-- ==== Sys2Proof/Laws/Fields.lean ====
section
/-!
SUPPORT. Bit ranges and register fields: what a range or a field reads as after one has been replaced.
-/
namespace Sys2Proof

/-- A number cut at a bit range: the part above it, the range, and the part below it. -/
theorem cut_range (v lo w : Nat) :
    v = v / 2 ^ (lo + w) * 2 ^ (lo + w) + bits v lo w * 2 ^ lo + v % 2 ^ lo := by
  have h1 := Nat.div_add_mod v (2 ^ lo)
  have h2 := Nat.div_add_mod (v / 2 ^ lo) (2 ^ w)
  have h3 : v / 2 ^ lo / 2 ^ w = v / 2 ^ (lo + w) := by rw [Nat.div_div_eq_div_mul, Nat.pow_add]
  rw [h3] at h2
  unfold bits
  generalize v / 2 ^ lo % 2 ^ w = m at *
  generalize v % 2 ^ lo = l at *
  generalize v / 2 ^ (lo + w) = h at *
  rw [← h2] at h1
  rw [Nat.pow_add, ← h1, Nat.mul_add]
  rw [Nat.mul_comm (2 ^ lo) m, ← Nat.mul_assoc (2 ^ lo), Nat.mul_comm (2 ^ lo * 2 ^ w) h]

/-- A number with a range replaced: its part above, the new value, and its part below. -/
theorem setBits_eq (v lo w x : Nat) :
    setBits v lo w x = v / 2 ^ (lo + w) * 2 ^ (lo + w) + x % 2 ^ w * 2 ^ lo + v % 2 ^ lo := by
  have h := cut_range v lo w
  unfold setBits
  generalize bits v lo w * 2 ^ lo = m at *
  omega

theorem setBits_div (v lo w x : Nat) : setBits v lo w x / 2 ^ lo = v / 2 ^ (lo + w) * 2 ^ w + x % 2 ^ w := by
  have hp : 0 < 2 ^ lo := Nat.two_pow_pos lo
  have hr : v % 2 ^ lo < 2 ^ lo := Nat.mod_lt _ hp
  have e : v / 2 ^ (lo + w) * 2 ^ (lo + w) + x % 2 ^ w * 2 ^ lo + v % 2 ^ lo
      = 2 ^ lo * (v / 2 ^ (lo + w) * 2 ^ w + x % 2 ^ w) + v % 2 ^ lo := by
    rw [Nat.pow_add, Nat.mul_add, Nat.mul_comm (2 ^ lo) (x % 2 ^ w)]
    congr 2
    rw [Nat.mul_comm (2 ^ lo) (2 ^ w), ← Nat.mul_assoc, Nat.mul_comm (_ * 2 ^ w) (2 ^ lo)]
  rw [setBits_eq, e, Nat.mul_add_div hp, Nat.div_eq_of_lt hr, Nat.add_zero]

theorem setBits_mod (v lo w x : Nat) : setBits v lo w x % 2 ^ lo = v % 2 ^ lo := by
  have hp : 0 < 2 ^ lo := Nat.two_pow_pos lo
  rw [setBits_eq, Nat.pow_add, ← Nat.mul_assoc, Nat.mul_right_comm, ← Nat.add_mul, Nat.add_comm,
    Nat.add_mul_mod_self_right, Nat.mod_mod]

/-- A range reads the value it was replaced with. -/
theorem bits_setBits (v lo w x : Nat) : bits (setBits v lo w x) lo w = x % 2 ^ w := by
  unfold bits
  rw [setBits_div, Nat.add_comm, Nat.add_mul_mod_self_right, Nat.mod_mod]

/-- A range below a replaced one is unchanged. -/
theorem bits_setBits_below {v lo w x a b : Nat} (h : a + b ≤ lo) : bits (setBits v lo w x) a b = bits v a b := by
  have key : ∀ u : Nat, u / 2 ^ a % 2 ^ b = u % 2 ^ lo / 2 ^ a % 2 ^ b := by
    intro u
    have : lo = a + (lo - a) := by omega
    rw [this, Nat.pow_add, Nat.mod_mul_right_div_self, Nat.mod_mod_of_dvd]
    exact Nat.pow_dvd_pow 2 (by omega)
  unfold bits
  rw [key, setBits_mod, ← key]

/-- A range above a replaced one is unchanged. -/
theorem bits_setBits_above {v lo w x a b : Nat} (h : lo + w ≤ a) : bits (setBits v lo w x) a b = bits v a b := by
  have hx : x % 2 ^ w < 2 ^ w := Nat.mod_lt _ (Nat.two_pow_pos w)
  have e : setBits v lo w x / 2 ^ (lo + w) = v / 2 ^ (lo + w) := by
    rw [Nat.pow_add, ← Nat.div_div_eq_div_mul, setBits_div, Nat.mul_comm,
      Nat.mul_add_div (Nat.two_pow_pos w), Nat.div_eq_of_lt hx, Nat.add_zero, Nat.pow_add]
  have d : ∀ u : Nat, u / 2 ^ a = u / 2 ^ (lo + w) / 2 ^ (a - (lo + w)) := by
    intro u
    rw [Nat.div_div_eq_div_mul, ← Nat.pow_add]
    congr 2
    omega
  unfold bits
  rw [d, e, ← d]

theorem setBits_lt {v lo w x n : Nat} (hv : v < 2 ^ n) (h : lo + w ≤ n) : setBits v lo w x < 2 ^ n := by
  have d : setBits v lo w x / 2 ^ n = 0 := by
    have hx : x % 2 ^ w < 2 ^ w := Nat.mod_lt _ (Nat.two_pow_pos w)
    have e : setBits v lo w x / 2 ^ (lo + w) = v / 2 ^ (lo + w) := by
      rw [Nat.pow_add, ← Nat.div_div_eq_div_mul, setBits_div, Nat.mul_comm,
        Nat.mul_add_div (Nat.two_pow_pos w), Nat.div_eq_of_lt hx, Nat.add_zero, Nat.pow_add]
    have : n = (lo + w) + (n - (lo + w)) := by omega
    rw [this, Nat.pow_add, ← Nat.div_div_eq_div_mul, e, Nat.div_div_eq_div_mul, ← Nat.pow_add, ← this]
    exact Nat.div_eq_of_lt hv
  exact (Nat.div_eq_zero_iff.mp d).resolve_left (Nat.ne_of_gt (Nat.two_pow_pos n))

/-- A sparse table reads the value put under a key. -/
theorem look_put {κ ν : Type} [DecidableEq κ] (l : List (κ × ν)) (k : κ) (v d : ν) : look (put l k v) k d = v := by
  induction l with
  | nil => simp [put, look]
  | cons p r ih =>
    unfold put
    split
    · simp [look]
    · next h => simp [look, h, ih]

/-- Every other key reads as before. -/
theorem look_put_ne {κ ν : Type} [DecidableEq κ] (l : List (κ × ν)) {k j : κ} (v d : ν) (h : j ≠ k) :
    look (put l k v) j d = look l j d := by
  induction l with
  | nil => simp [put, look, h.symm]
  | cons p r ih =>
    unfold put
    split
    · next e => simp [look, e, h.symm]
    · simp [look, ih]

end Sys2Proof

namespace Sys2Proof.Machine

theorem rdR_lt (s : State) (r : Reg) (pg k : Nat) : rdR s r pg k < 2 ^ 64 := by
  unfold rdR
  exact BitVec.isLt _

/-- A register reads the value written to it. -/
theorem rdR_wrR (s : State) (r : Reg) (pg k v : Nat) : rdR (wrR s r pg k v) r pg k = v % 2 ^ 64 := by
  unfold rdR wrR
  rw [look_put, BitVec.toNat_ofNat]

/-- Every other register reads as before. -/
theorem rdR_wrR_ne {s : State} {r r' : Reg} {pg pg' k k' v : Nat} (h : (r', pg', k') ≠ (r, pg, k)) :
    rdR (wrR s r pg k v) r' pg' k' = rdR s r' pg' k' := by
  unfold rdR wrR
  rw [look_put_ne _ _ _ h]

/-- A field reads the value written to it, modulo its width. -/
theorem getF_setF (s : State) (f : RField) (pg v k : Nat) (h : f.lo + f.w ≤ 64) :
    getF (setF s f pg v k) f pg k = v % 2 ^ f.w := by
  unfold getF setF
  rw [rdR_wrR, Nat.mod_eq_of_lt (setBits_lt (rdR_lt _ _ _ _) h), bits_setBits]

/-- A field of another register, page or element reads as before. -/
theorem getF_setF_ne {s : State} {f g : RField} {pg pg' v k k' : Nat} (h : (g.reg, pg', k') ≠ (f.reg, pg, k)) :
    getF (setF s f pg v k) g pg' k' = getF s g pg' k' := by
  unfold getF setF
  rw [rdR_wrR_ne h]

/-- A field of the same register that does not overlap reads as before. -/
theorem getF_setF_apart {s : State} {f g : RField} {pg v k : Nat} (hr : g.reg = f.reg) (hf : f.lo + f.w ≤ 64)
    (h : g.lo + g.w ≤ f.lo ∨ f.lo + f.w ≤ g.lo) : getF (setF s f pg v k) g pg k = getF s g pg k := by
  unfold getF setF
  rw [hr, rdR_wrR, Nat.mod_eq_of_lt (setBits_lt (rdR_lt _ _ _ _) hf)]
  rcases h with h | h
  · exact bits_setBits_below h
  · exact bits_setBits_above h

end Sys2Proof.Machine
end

● ● ● ● ●

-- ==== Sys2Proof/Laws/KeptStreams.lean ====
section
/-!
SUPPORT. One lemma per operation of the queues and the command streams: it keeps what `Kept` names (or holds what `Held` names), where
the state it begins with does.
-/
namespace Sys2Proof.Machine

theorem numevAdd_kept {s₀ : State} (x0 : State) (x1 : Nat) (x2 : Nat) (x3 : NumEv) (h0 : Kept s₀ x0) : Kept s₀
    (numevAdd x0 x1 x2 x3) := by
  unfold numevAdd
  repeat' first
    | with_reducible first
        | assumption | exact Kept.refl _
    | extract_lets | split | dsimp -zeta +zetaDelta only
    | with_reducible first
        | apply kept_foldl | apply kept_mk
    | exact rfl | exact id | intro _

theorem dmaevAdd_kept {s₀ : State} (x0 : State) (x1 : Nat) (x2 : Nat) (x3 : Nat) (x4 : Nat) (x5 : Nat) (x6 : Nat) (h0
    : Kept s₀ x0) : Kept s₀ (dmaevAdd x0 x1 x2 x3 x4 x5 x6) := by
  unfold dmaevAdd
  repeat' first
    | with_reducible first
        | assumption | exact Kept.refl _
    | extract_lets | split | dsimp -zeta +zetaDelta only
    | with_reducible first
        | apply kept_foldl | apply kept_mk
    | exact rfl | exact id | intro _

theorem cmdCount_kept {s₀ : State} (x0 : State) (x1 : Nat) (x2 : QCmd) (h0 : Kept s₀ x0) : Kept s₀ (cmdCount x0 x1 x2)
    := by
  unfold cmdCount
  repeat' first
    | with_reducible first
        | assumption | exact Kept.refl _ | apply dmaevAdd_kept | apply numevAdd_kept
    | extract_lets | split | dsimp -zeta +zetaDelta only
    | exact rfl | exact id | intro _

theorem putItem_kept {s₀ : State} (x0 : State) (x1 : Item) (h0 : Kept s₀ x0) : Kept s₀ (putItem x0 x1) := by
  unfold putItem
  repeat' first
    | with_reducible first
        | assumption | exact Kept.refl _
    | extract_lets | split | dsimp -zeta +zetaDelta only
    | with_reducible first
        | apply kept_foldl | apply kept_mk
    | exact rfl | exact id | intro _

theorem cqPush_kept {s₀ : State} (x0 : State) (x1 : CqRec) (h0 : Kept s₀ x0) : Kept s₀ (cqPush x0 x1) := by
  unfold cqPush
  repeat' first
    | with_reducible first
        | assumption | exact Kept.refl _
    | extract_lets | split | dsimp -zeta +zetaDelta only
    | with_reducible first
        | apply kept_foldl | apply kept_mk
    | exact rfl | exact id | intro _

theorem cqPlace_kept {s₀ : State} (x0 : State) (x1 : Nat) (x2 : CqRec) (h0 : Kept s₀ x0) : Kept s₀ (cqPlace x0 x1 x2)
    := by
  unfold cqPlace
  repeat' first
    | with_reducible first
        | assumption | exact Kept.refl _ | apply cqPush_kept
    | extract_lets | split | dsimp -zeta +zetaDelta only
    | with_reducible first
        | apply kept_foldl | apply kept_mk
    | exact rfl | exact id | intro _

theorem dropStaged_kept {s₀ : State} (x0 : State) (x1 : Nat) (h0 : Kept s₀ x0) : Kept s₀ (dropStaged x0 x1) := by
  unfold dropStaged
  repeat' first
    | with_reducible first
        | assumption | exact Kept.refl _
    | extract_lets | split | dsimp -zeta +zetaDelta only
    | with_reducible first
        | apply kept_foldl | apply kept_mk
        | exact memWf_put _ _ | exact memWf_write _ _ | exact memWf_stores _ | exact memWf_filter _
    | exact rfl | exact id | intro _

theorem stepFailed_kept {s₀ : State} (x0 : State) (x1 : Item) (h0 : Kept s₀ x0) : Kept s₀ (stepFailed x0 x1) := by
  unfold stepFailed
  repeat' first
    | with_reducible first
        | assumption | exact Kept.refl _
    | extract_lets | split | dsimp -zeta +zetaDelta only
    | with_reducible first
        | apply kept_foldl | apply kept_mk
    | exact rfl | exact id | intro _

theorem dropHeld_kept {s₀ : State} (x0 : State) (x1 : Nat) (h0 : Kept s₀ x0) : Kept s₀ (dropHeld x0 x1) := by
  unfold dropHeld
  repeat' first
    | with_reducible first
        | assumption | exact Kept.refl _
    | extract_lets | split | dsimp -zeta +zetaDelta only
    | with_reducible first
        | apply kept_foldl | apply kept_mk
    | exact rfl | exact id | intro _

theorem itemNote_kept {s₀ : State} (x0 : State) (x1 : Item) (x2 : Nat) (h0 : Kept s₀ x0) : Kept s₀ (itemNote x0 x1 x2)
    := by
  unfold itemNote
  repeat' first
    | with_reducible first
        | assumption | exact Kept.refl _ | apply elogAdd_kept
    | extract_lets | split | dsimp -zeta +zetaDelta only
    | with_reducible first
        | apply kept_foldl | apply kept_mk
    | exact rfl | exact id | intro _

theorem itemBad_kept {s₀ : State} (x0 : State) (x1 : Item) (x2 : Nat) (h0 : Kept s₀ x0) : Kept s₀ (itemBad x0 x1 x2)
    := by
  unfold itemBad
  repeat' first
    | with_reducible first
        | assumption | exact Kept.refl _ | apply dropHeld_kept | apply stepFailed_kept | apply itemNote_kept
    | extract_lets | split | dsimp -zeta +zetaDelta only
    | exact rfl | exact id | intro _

● ● ● ● ●

**Problem to work on:**
Transcribe each line of the data above, unaltered, from the one where "-- ==== Sys2Proof/Laws/Fields.lean" appears to the one where "below a replaced one is unchanged. -/" appears, inclusive of both.

**Problem solution:**
-- ==== Sys2Proof/Laws/Fields.lean ====
section
/-!
SUPPORT. Bit ranges and register fields: what a range or a field reads as after one has been replaced.
-/
namespace Sys2Proof

/-- A number cut at a bit range: the part above it, the range, and the part below it. -/
theorem cut_range (v lo w : Nat) :
    v = v / 2 ^ (lo + w) * 2 ^ (lo + w) + bits v lo w * 2 ^ lo + v % 2 ^ lo := by
  have h1 := Nat.div_add_mod v (2 ^ lo)
  have h2 := Nat.div_add_mod (v / 2 ^ lo) (2 ^ w)
  have h3 : v / 2 ^ lo / 2 ^ w = v / 2 ^ (lo + w) := by rw [Nat.div_div_eq_div_mul, Nat.pow_add]
  rw [h3] at h2
  unfold bits
  generalize v / 2 ^ lo % 2 ^ w = m at *
  generalize v % 2 ^ lo = l at *
  generalize v / 2 ^ (lo + w) = h at *
  rw [← h2] at h1
  rw [Nat.pow_add, ← h1, Nat.mul_add]
  rw [Nat.mul_comm (2 ^ lo) m, ← Nat.mul_assoc (2 ^ lo), Nat.mul_comm (2 ^ lo * 2 ^ w) h]

/-- A number with a range replaced: its part above, the new value, and its part below. -/
theorem setBits_eq (v lo w x : Nat) :
    setBits v lo w x = v / 2 ^ (lo + w) * 2 ^ (lo + w) + x % 2 ^ w * 2 ^ lo + v % 2 ^ lo := by
  have h := cut_range v lo w
  unfold setBits
  generalize bits v lo w * 2 ^ lo = m at *
  omega

theorem setBits_div (v lo w x : Nat) : setBits v lo w x / 2 ^ lo = v / 2 ^ (lo + w) * 2 ^ w + x % 2 ^ w := by
  have hp : 0 < 2 ^ lo := Nat.two_pow_pos lo
  have hr : v % 2 ^ lo < 2 ^ lo := Nat.mod_lt _ hp
  have e : v / 2 ^ (lo + w) * 2 ^ (lo + w) + x % 2 ^ w * 2 ^ lo + v % 2 ^ lo
      = 2 ^ lo * (v / 2 ^ (lo + w) * 2 ^ w + x % 2 ^ w) + v % 2 ^ lo := by
    rw [Nat.pow_add, Nat.mul_add, Nat.mul_comm (2 ^ lo) (x % 2 ^ w)]
    congr 2
    rw [Nat.mul_comm (2 ^ lo) (2 ^ w), ← Nat.mul_assoc, Nat.mul_comm (_ * 2 ^ w) (2 ^ lo)]
  rw [setBits_eq, e, Nat.mul_add_div hp, Nat.div_eq_of_lt hr, Nat.add_zero]

theorem setBits_mod (v lo w x : Nat) : setBits v lo w x % 2 ^ lo = v % 2 ^ lo := by
  have hp : 0 < 2 ^ lo := Nat.two_pow_pos lo
  rw [setBits_eq, Nat.pow_add, ← Nat.mul_assoc, Nat.mul_right_comm, ← Nat.add_mul, Nat.add_comm,
    Nat.add_mul_mod_self_right, Nat.mod_mod]

/-- A range reads the value it was replaced with. -/
theorem bits_setBits (v lo w x : Nat) : bits (setBits v lo w x) lo w = x % 2 ^ w := by
  unfold bits
  rw [setBits_div, Nat.add_comm, Nat.add_mul_mod_self_right, Nat.mod_mod]

/-- A range below a replaced one is unchanged. -/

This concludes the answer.